Saved entries

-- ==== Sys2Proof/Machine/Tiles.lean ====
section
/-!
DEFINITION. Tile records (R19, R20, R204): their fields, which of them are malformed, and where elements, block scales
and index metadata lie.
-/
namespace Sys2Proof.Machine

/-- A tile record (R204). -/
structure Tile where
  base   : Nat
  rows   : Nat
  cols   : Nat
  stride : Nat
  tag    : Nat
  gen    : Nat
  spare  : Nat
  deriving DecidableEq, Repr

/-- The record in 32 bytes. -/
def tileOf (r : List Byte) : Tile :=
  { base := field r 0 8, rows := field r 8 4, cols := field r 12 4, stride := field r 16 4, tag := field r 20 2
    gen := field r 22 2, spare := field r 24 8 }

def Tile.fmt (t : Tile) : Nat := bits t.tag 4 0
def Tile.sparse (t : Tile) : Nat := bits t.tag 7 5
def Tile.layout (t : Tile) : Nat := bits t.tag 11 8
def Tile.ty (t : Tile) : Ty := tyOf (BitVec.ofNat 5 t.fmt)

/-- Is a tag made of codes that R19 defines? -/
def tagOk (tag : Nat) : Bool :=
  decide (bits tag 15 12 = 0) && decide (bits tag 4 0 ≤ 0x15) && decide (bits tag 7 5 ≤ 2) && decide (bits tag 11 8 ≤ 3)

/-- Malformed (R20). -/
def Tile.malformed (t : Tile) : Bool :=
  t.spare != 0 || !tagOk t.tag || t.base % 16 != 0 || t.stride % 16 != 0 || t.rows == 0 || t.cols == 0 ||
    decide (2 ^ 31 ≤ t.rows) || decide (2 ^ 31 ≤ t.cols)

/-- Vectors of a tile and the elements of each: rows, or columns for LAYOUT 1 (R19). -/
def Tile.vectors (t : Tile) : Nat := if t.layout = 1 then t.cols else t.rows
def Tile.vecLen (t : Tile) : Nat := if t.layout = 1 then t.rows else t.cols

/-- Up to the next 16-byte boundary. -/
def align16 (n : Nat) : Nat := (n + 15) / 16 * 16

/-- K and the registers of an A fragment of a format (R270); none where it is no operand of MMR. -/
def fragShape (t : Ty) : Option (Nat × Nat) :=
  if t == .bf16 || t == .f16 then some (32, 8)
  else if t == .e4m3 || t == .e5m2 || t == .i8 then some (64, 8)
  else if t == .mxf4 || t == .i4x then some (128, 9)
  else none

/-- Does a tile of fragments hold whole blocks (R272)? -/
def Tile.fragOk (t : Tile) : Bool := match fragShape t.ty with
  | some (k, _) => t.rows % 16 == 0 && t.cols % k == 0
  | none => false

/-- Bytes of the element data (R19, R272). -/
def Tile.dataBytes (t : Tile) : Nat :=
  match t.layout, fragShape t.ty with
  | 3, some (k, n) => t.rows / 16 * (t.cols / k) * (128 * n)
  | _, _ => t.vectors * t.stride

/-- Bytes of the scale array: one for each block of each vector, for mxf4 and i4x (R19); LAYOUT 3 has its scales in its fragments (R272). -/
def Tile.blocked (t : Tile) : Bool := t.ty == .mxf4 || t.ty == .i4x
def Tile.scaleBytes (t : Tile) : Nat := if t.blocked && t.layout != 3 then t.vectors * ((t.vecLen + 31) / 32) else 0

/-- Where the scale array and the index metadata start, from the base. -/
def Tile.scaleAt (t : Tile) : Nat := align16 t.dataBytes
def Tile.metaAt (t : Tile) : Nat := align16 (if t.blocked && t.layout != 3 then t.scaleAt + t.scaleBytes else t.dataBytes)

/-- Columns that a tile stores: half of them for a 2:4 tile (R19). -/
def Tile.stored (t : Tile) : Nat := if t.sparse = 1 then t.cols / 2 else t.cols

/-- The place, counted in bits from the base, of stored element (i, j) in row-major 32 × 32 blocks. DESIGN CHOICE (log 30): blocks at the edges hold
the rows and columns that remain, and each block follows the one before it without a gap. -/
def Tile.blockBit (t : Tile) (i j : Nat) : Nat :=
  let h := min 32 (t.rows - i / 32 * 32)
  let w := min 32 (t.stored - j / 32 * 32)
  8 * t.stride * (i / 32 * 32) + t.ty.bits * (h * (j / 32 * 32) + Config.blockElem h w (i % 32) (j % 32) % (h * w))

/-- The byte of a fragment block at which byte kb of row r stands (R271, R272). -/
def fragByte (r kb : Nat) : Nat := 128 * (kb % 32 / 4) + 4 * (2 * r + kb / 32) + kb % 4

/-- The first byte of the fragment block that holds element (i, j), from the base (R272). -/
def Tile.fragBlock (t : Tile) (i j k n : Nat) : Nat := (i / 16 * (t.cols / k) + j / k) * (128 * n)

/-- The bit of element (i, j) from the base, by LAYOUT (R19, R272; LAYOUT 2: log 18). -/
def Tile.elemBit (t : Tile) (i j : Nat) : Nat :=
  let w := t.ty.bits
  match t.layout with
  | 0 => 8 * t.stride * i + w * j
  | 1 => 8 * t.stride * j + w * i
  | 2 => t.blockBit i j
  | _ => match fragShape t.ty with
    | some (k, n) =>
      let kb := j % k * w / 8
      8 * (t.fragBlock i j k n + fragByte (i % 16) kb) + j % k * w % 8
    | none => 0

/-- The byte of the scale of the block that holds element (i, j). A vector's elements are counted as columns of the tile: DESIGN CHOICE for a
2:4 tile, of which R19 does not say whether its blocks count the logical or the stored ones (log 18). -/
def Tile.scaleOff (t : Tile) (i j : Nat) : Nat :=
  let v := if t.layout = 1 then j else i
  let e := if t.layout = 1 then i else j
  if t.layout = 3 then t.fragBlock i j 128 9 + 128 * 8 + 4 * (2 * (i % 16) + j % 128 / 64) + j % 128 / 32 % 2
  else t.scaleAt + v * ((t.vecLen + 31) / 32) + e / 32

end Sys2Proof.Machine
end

- **Brief**
Starting from the line with "else t.scaleAt +" and ending with the final line of the data, quote every line exactly, both ends included.

- **Reply**
  else t.scaleAt + v * ((t.vecLen + 31) / 32) + e / 32

end Sys2Proof.Machine
end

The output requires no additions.